さて、如何するかと考えていると、まだ年若い少年少女達5人組が話しかけて来た。
「なあ!そこのあんた!」
俺に話しかけて来たのかわからずに、素知らぬ顔をしていると「そこのハルバードを担いだあんただよ!」
「俺か?」
「そうだ!なぁ、見た所一人のようだし俺達と臨時のパーティーを組まないか?」
「見た所、5人組で十分な様に思えるが?」
「いや、実はさ……俺達のリーダーがこの前ちょっと腕を骨折してさ。それで前衛に空きが出たんで今募集しててさ。この辺りの傭兵は皆ある程度パーティーを組んだりしてるから引き抜くのは無理だし……中には暴利を要求する奴もいるからさ。あんたは見た所ここらの出身じゃないだろ?だから良ければこの狼狩りだけでいいから手を貸してくれよ?」
「わかった。良いだろう。だが、組む前に報酬の分配と得意な獲物を教えてくれ」
「オッケー。報酬は一人で倒したらそいつの物で、協力して倒したら協力した奴と分配でどうよ?」
「そうすると俺一人に対してお前達は五人もいるから、俺が不利ではないか?」
「なら協力した場合さ、あんたは6割でこっちは4割でどうだ?」
「まあ、それならいいか。よろしく頼む」
とアルガドは話しかけて来た少年と握手をする。
「ああ、よろしく頼むよ。俺はこのパーティーの副リーダーをしているバックだ。見ての通り剣と盾を使う」バックがツンツン頭の威勢のいい奴だな。
「おらはトンゴって言うだ。よろしく〜。武器はこの両手斧だ〜」とのんびりとした口調の恰幅のいい……いやデブがトンゴだな。
「あたしはジェンナよ。父が狩人であたしも習ったから弓が得意よ」とぶっきらぼうな茶髪ショートがジェンナと。

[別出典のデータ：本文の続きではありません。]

-- ==== Sys2Proof/Machine/Barrier.lean ====
section
/-! DEFINITION. The logic side of the barrier link (02.6): frames and their CRC, issuing requests, what a
failed request does to its issuer. -/

namespace Sys2Proof.Machine

/-! ## Frames (R86, R87) -/

def crc16Step (c : BitVec 16) (b : Byte) : BitVec 16 :=
  (List.range 8).foldl (fun c _ => if c.msb then (c <<< 1) ^^^ 0x1021 else c <<< 1) (c ^^^ (b.zeroExtend 16 <<< 8))

/-- CRC-16/CCITT: initial value 0xFFFF, no reflection, no final XOR. -/
def crc16 (l : List Byte) : BitVec 16 := l.foldl crc16Step 0xFFFF

/-- The frame's CRC over bytes 0–29 is right. -/
def frameOk (f : List Byte) : Bool := (crc16 (f.take 30)).toNat == leAt f 30 2

def fType (f : List Byte) : Byte := byteAt f 0
def fSeq (f : List Byte) : BitVec 16 := BitVec.ofNat 16 (leAt f 2 2)
def fRef (f : List Byte) : BitVec 16 := BitVec.ofNat 16 (leAt f 4 2)
def fPayload (f : List Byte) : List Byte := slice f 6 24

/-- The 32 bytes of a frame (Table 02-5): bit 7 of FLAGS is RETX, the payload is padded with 0x00. -/
def barFrame (type : Byte) (retx : Bool) (seq ref : BitVec 16) (payload : List Byte) : List Byte :=
  let body := [type, if retx then 0x80 else 0] ++ leBytes 2 seq.toNat ++ leBytes 2 ref.toNat ++ slice payload 0 24
  body ++ leBytes 2 (crc16 body).toNat

/-- Keep an item under its SEQ, the most recent SEQ first (R89). -/
def keepSeq {α : Type} (q : BitVec 16) (x : α) : List (BitVec 16 × α) → List (BitVec 16 × α)
  | [] => [(q, x)]
  | y :: l => if newer 16 y.1.toNat q.toNat then y :: keepSeq q x l else (q, x) :: y :: l

def tHELLO : Byte := 0x01
def tFAILSTATE : Byte := 0x02
def tSCHEDULE : Byte := 0x03
def tCANCEL : Byte := 0x04
def tSET_NOW : Byte := 0x05
def tTIME : Byte := 0x06
def tCONFIG : Byte := 0x07
def tQUERY : Byte := 0x08
def tFAILNOW : Byte := 0x09
def tCOMPLETION : Byte := 0x81
def tSTATUS : Byte := 0x82
def tTEETH : Byte := 0x83
def tHV_EVENT : Byte := 0x84
def tMEASURE : Byte := 0x85
def tOPTIME : Byte := 0x86

/-- Completion statuses (Table 02-7). -/
def stOK : Byte := 0x00
def stOK_ABSENT : Byte := 0x01
def stTOO_LATE : Byte := 0x02
def stFULL : Byte := 0x03
def stDISABLED : Byte := 0x04
def stNOT_SYNCED : Byte := 0x05
def stBAD_REQUEST : Byte := 0x06

/-- Microseconds in CORE cycles, rounded up. -/
def usCycles (us : Nat) : Nat := (us * 536870912 + 999999) / 1000000

/-- Microseconds in units of system time, rounded down. -/
def usUnits (us : Nat) : Nat := us * 536870912 / 1000000

/-! ## Requests -/

def State.setBar (b : Barrier) (s : State) : State := { s with bar := b }

def State.linkUp (s : State) : Bool := s.bit F.BAR_STATUS_LINK_UP

def barFault (kind : BitVec 5) (detail : BitVec 24) (s : State) : State :=
  s.raise { src := 0x16, kind := kind, cls := defaultClass kind, detail := detail }

/-- Change the entry of channel `c` that carries `tag`. -/
def State.modEntry (c : Nat) (tag : Word) (f : Entry → Entry) (s : State) : State :=
  if h : c < 64 then
    { s with chan := s.chan.set c { s.chan[c] with list := s.chan[c].list.map fun e => if e.tag = tag then f e else e } }
  else s

/-- A mailbox request ends (R93). On a failure there are no completion bytes, and MBX_RX keeps what it held
(DESIGN CHOICE, log entry 105). -/
def endMailbox (result : Nat) (s : State) : State :=
  ((s.put F.BAR_MBX_TXCTL_RESULT result).put F.BAR_MBX_TXCTL_BUSY 0).interrupt 96

/-- A handshake whose request failed starts again (R81): the HANDSHAKE command sends the HELLO. -/
def handshakeAgain (s : State) : State := s.setBar { s.bar with step := .idle, again := true }

/-- A failed request goes back to the block that issued it (R90, R92). -/
def returnFailed (i : Issuer) (s : State) : State :=
  match i with
  | .handshake => handshakeAgain s
  | .schedule c tag => s.modEntry c tag fun e => { e with fwd := .refused }
  | .mailbox => endMailbox 0xFF s
  | _ => s

/-- A frame leaves on the DOWN channel. -/
def sendDown (type : Byte) (retx : Bool) (seq ref : BitVec 16) (payload : List Byte) (s : State) : State :=
  s.setBar { s.bar with line := barFrame type retx seq ref payload }

/-- First transmission of a request: it takes the next SEQ. -/
def transmit (r : Request) (s : State) : State :=
  let b := s.bar
  let q := b.nextSeq
  let r := { r with seq := q, sends := 1, first := s.cycles, last := s.cycles }
  sendDown r.type false q 0 r.payload
    (s.setBar { b with outs := b.outs ++ [r], nextSeq := q + 1, sent := ((q, false) :: b.sent).take 64 })

/-- A request may be sent: fewer than 16 are outstanding, and none but a HELLO, or the FAILNOW of R83, before the
HELLO completes (R89, R90; DEDUCED, log entry 105). -/
def State.maySend (type : Byte) (s : State) : Bool :=
  decide (s.bar.outs.length < 16) && (decide (s.bar.step ≠ .hello) || type == tHELLO || type == tFAILNOW)

/-- 250 µs remain before the gate time of a SCHEDULE, so that its first transmission may start (R95). -/
def State.leadOk (gate : Nat) (s : State) : Bool := decide (s.now.toNat + usUnits 250 ≤ gate)

/-- A waiting request may still be sent: any but a SCHEDULE too near its gate. -/
def Request.inTime (r : Request) (s : State) : Bool := r.type != tSCHEDULE || s.leadOk (leAt r.payload 2 8)

/-- Issue a request; with the link down it fails at once (R92). -/
def barSend (type : Byte) (payload : List Byte) (i : Issuer) (s : State) : State :=
  let r : Request := ⟨0, type, slice payload 0 24, i, 0, 0, 0⟩
  if !s.linkUp then returnFailed i s
  else if s.maySend type then transmit r s
  else s.setBar { s.bar with waiting := s.bar.waiting ++ [r] }

/-- Requests that wait are sent, oldest first of those that may go, while there is room. A SCHEDULE that has waited
until less than 250 µs before its gate fails instead (R95; DEDUCED, log entry 105). -/
def sendWaiting : Nat → State → State
  | 0, s => s
  | k + 1, s => match s.bar.waiting.find? fun r => s.maySend r.type with
    | none => s
    | some r =>
      let s := s.setBar { s.bar with waiting := s.bar.waiting.erase r }
      sendWaiting k (if r.inTime s then transmit r s else returnFailed r.issuer s)

/-! ## Requests of the channel array -/

/-- SCHEDULE: output, level, gate time, tag (Table 02-6). -/
def sendSchedule (c : Nat) (level : Bool) (gate : SysTime) (tag : Word) (s : State) : State :=
  barSend tSCHEDULE ([BitVec.ofNat 8 (c - 48), BitVec.ofNat 8 level.toNat] ++ leBytes 8 gate.toNat ++ leBytes 4 tag.toNat)
    (.schedule c tag) s

def sendCancel (c : Nat) (tag : Word) (s : State) : State :=
  barSend tCANCEL (BitVec.ofNat 8 (c - 48) :: (List.replicate 9 0 ++ leBytes 4 tag.toNat)) (.cancel c tag) s

def sendSetNow (mask levels : Nat) (i : Issuer) (s : State) : State :=
  barSend tSET_NOW (leBytes 2 mask ++ leBytes 2 levels) i s

end Sys2Proof.Machine
end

「わ、私はミリーです。や、槍を使います」と金髪サイドテールがミリーと。
「……ロブだ。………短剣とスリング、ボーラを使う……」無口な少年がロブと。
五人の名前と特徴を覚える。
「あんたは?」
「ああ、俺はアルガドだ。基本的にハルバードを使うが他の武器もある程度は使える」
「へぇ〜、ならその腰に差してる剣も伊達じゃあ無いんだな」
腰に差してある剣は魔剣クラウ・ソラスである。
鞘は上等な物ではあるが、ありふれた物である。
この剣の斬れ味は鋭く、例え鉄の鎧を着ていようがバターの様に斬る事が可能であり、刃こぼれ一つしない。
だが、あまりこの剣に頼るつもりは無い。
この剣に頼っているといざ、普通の剣で戦う場面になった時苦戦は免れないだろう。
そうならない為にも普通の武器での鍛錬も怠るつもりは無い。
「俺はそろそろ、宿を取る為に行くよ」
「そうか、なら急いだ方が良いぞ。狼狩りで何時もよりも傭兵が集まってきているから何処の宿もいっぱいだからな」
「ああ、じゃあ明日の早朝に南門でな」
「おう!遅れんなよ!」
バック達と別れた後宿を探す。
運良く空き部屋がある宿に、最初に到着して宿を確保出来た。
夕食の時間までまだ少しばかり時間があるので、町を散策して見ることにする。
初めて(剣闘奴隷としてではなく)訪れる町だ。
何かないかとウキウキしながら町を見回っていると、いつの間にか裏路地に迷い込んでしまった様だ。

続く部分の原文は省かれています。